4. Challenge Group think
We have all been subject to peer pressure from a young age in different forms, and while this pressure to conform can be a positive one, too much conformity will inhibit a team’s ability to challenge its collective understanding and integrate data and analytical thinking into its decision-making process.
Organizations want employees to be ‘one team’ and align around a common set of behaviours. As I have described in previously, this is a good thing.
United behaviours are good.
United thinking is bad.
However, leaders need to be aware of the dangers of groupthink that can shortcut this, so that the team’s decision is not challenged. Overcoming groupthink requires acceptance of authentic dissent – which can be difficult, as groups often shun dissenters. As AI starts to operate within teams and offer alternative perspectives, the dynamics and rituals of the team have to accommodate and be prepared for this challenge.

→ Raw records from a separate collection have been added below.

/-- A step of S. A slot for which both contexts were ready ends what a yield gave (R331). -/
def State.runS (s : State) (cid : Nat) : Res :=
  if (s.ctx cid).canTry s.clk && s.issueTurn cid then
    if (s.core (cid / 2)).gives.isSome && s.wouldIssue (otherCtx cid) then
      (s.modCore (cid / 2) (fun k => { k with gives := none })).tryS cid
    else s.tryS cid
  else .next s

/-! ## The trailing streams -/

/-- A trailing stream may start instructions: its context is not frozen, or runs on (R215, R236). -/
def Ctx.mayStart (c : Ctx) : Bool :=
  c.task.isSome && (c.trap.phase == .none || c.trap.phase == .migrating || c.trap.runOn)

/-- A trailing stream executes the oldest instruction of its queue, one on a clk at the most; control flow that S has resolved is passed
(R92, R95). -/
def State.runX (s : State) (cid : Nat) (a : Agent) : Res :=
  let s := s.at_ cid a
  match (s.ctx cid).eng.q a with
  | [] => .next s
  | e :: _ =>
    if !(s.ctx cid).mayStart || !(s.ctx cid).eng.canStart (pathOf a) s.clk then .next s
    else if isFlow e.w then .next s.started
    else
      match decodeMain e.w.toNat with
      | .ok i => exec i s
      | .error _ => .next s

/-! ## The trap core -/

/-- A step of the trap core of a context's core (R214, R217, R222). -/
def State.runTrap (s : State) (core : Nat) : Res :=
  let k := (s.core core).trap
  match k.serving with
  | none => .next s
  | some cid =>
    if k.firmware then .next (s.firmwareStep core)
    else if s.clk < k.sc.nextIssue ∨ k.sc.hold ≠ .none then .next s
    else
      match (s.at_ cid .trapCore).fetchNext with
      | (.wait _ _, u) => .next u
      | (.fault c _, u) => .next (u.serviceKill core 0x11 c)
      | (.bytes b, u) =>
        match tagAgent (leWord b), decodeMain (leWord b).toNat with
        | some _, _ => .next (u.serviceKill core 0x11 1)
        | none, .ok i => exec i u
        | none, .error _ => .next (u.serviceKill core 0x11 1)

/-! ## The helper -/

/-- A step of the helper of a core (R112, R113): on a clk on which neither context issues. -/
def State.runHelper (s : State) (core : Nat) : Res :=
  match (s.core core).helper with
  | none => .next s
  | some h =>
    let busy := match (s.core core).lastIssue with | some (t, _) => t == s.clk | none => false
    if busy || s.wouldIssue (2 * core) || s.wouldIssue (2 * core + 1) || decide (s.clk < h.sc.nextIssue) then .next s
    else if h.sc.pc.toNat < h.lo ∨ h.hi ≤ h.sc.pc.toNat then .next (s.endHelper core)
    else
      match (s.at_ h.cid .helper).fetchNext with
      | (.wait _ _, u) => .next (u.endHelper core)
      | (.fault _ _, u) => .next (u.endHelper core)
      | (.bytes b, u) =>
        match tagAgent (leWord b), decodeMain (leWord b).toNat with
        | some _, _ => .next (u.endHelper core)
        | none, .ok i => exec i u
        | none, .error _ => .next (u.endHelper core)

/-- A step of an agent of a context. -/
def State.runAgent (s : State) (cid : Nat) (a : Agent) : Res :=
  match a with
  | .S => s.runS cid
  | .C => s.runX cid .C
  | .M => s.runX cid .M
  | .R => s.runX cid .R
  | .K => s.runX cid .K
  | .trapCore => s.runTrap (cid / 2)
  | .helper => s.runHelper (cid / 2)

/-! ## A port program (R409, R411) -/

/-- The end of the program that runs: the body's words, or the epilogue's, which stand from word 32 on (R404). -/
def Slot.endOf (l : Slot) (epi : Bool) : Nat := if epi then 32 + l.elen else l.blen

/-- One word of the running port program, or its end. -/
def State.runPort (s : State) (r : PortRun) : Res :=
  let l := s.slot r.cid r.slot
  if l.endOf r.epi ≤ r.pc then .next s.portDone
  else
    match decodePort (l.word r.pc) with
    | .ok i => exec i s
    | .error _ => .next s.portDone

/-! ## The clock -/

/-- Carries out an event of a context. -/
def State.due (s : State) (cid : Nat) (f : State → Res) : State := resState s (f (s.at_ cid .S))

/-- An instruction at which a trailing stream may have to wait for others: xfence, sync or end, a DRAIN, or one whose wait field is not
satisfied. -/
def State.atWait (s : State) (e : QEnt) : Bool :=
  match decodeMain e.w.toNat with
  | .ok (.xfence _) => true
  | .ok (.sync _) => true
  | .ok (.endTask _) => true
  | .ok (.drain _) => true
  | _ => bitsOf e.w 63 61 != 5 && !s.waitOk (syncOf e.w)

/-- A trailing stream of a migrating context stands at the trapping instruction or at a wait that is not satisfied (R236). -/
def State.stands (s : State) (cid : Nat) (a : Agent) : Bool :=
  match (s.ctx cid).eng.q a with
  | [] => true
  | e :: q =>
    (s.ctx cid).eng.canStart (pathOf a) s.clk && (s.at_ cid a).atWait e && ((resState s (s.runX cid a)).ctx cid).eng.q a == e :: q

/-- The freeze of a migrate trap begins once every trailing stream stands (R236). -/
def State.freezeMig (s : State) (cid : Nat) : State :=
  if (s.ctx cid).trap.phase == .migrating && [Agent.C, .M, .R, .K].all (s.stands cid) then
    s.modCtx cid (fun c => c.modTrap (fun t => { t with phase := .freezing }))
  else s

/-- The watchdog's time starts when S comes to the bound of R97, and ends when it leaves it (R100); a parked context does not stand there. -/
def Ctx.watchBound (c : Ctx) (clk : Nat) : Ctx :=
  if c.trap.phase != .none then c
  else if c.atBound && c.sc.hold == .none then c.modSc (fun q => { q with boundSince := some (q.boundSince.getD clk) })
  else c.modSc (fun q => { q with boundSince := none })

/-- An instruction that has issued and waits for a condition goes on if it is met: an xfence, a bbar or a spawn while the context is not
frozen, an iclk also while it freezes (R436). -/
def State.retryHold (s : State) (cid : Nat) : State :=
  let s := s.at_ cid .S
  let free := s.me.trap.phase == .none
  match s.me.sc.hold with
  | .xfence n o => if free then s.xfenceWait n o else s
  | .bbar g => if free then s.bbarWait g else s
  | .spawn rd bs => if free then s.spawnEnter rd bs else s
  | .iclk rd h a n => if free || s.me.trap.phase == .freezing then s.iclkWait rd h a n else s
  | .none => s | .sleepu _ _ => s | .yield _ => s | .waita _ => s | .sc _ => s | .svc _ _ => s | .remote _ => s

/-- What a clk ends with in one context: a waita that a write has woken, then the slot wheel (R165, R307). -/
def State.endCtx (s : State) (cid : Nat) : State := (s.due cid (execWaitaWake cid)).due cid execScWheelIssue

/-- What falls due in one context as a clk begins: the waits that end by time or by a condition (R307, R329, R331), the freeze of a migrate
trap, and the watchdog (R100). -/
def State.dueCtx (s : State) (cid : Nat) : State :=
  let s := s.due cid (execWaitaWake cid)
  let s := s.due cid execSleepuWake
  let s := s.due cid execYieldEnd
  let s := (s.retryHold cid).freezeMig cid
  (s.modCtx cid (fun c => c.watchBound s.clk)).due cid execWatchdog

/-- The scheduler's work that falls due on a clk: the ticks (R43, R81), the aging steps (R80), reserving (R79), time limits (R53) and the
images of bunches (R238). -/
def State.dueSched (s : State) : State :=
  let s := resState s (execOwnershipLapse s)
  let s := State.ageNow (resState s (execTokenTick s))
  let s := s.readyList.foldl (fun s x => resState s (execReserving x.1 s)) s
  let s := (s.sched.launches.map Prod.fst).foldl (fun s l => resState s (execTlim l s)) s
  (s.sched.bunches.map Prod.fst).foldl State.settleSaved s

/-- The device's own time limits (R21, R27). -/
def State.dueDevice (s : State) : State :=
  let s := resState s (execFwdog s)
  let s := resState s (execLinkStageEnd s)
  ((s.net.reqs.map (fun x => x.2.dev)).eraseDups).foldl (fun s d => resState s (execNoRouteTimeout d s)) s

/-- What a clk ends with: the wheel, and the matrix clocks withheld on it (R37). -/
def State.clkEnd (s : State) : State :=
  let s := (s.ctxs.map Prod.fst).foldl State.endCtx s
  let n := ((s.cores.map Prod.fst).filter s.withheldAt).length
  { s with power := { s.power with thr := s.power.thr + word n } }

/-- What a clk begins with: the .sc accesses of R166 before any other access, then all that falls due, and the age of L1 lines (R143). -/
def State.clkStart (s : State) : State :=
  let s := (s.ctxs.map Prod.fst).foldl (fun s c => s.due c execScPerform) s
  let s := s.dueSched.dueDevice
  let s := (s.ctxs.map Prod.fst).foldl State.dueCtx s
  (s.cores.map Prod.fst).foldl State.ageL1 s

/-- The clock goes on by one clk. Without main power nothing else happens. -/
def State.tick (s : State) : State :=
  let next : State → State := fun t => { t with clk := t.clk + 1, turn := ⟨0, 0, 0⟩ }
  if s.boot.off then next s else (next s.clkEnd).clkStart

/-! ## Events -/

/-- The events that an unpowered device takes. -/
def powerEvent : Instr → Bool
  | .deviceReset => true | .auxPowerLoss => true | .powerLoss => true
  | _ => false

/-- An instruction that an agent executes from a word; such a one is no event. -/
def agentsOwn : Instr → Bool
  | .engineInstructionDecode _ => true
  | i => (encode i).isSome

/-- An event: it names a port and a context by the cursor. -/
def State.runEvent (s : State) (port cid : Nat) (i : Instr) : Res :=
  if agentsOwn i || s.boot.off && !powerEvent i then .next s
  else exec i { s with cur := { port := port, cid := cid, agent := .S } }

/-! ## The order on a clk -/

/-- The place of a mover in the order that the spec gives the agents of one clk: a host port (R42, R43), a context by its core's slot-wheel
position, its engines before its S (R211, R313, R327), a collective engine, whose position is after the cores' (R164), or a dispatcher by its
chiplet (R76). The others have no place in it. -/
inductive Rank
  | free
  | port (n : Nat)
  | agent (n : Nat)
  | chiplet (n : Nat)
  deriving DecidableEq, Repr

/-- The engines of a context, and its S, or its trap core (R327). -/
def engRank (cid : Nat) : Rank := .agent (4 * cid)
def sRank (cid : Nat) : Rank := .agent (4 * cid + 1)

/-- A collective engine. -/
def collRank (die : Nat) : Rank := .agent (4 * 512 + die)

/-- The rank of an event. -/
def eventRank (port cid : Nat) : Instr → Rank
  | .mgmtOwnRead => .port port
  | .descriptorAccept => .port port
  | .dispatch c => .chiplet c
  | .engineCommandComplete c _ => engRank c
  | .kputAck c _ => engRank c
  | .engineIterationBoundary c (.coll _) => collRank (dieAt c)
  | .engineIterationBoundary c _ => engRank c
  | .engineWritePerform c p => if p = 3 then collRank (dieAt c) else engRank c
  | .readyWordPoll c _ => collRank (dieAt c)
  | .segmentArrival die _ => collRank die
  | .storePerform c _ => sRank c
  | .loadReturn c _ _ => sRank c
  | .mredPerform => sRank cid
  | _ => .free

/-- The rank of a mover. The helper comes after both contexts of its core (R101). -/
def Mover.rank : Mover → Rank
  | .idle => .free
  | .soft _ => .free
  | .event port cid i => eventRank port cid i
  | .stream cid .S => sRank cid
  | .stream cid .trapCore => sRank cid
  | .stream cid .helper => .agent (4 * (cid / 2 * 2 + 1) + 2)
  | .stream cid .C => engRank cid
  | .stream cid .M => engRank cid
  | .stream cid .R => engRank cid
  | .stream cid .K => engRank cid

/-- The rank has been passed on this clk: the mover's turn comes on the next one. -/
def Turn.passed (t : Turn) : Rank → Bool
  | .free => false
  | .port n => decide (n < t.port)
  | .agent n => decide (n < t.agent)
  | .chiplet n => decide (n < t.chiplet)

/-- The clk has come to a rank. -/
def Turn.reach (t : Turn) : Rank → Turn
  | .free => t
  | .port n => { t with port := n }
  | .agent n => { t with agent := n }
  | .chiplet n => { t with chiplet := n }

/-- The agents' rank up to which every ready context must have issued before a mover acts: all of them before the clk ends (R101, R115). -/
def Mover.limit (m : Mover) : Nat :=
  match m, m.rank with
  | .idle, _ => 4 * 512
  | _, .agent n => n
  | _, .free => 0
  | _, .port _ => 0
  | _, .chiplet _ => 0

/-- A context whose S is ready and issues before a mover acts. -/
def State.forced (s : State) (m : Mover) : Option Nat :=
  (s.ctxs.map Prod.fst).find? (fun cid =>
    decide (s.turn.agent ≤ 4 * cid + 1) && decide (4 * cid + 1 < m.limit) && s.issueTurn cid && s.wouldIssue cid)

/-- A mover acts (log entry 1). -/
def State.runMover (s : State) (m : Mover) : Res :=
  let s := { s with turn := s.turn.reach m.rank }
  match m with
  | .idle => .next s.tick
  | .soft x => .next (s.softError x)
  | .event port cid i => s.runEvent port cid i
  | .stream cid a => s.runAgent cid a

If no one listens to and accommodates the alternative viewpoint, all will be lost and millions of dollars squandered as you skip to your next meeting.
Leaders who will win with AI
The role of the leader in this new era now turns to setting the right environment and conditions to stage the required broad range of thinking skills to get the best questions from their people to apply to AI technology. I believe that this type of leadership actually enables teams to think for themselves, to develop ideas and questions in a bottom-up manner.
I am excited for how AI and robotics will be part of the team in the future. Ironically or not, it’s still a human challenge.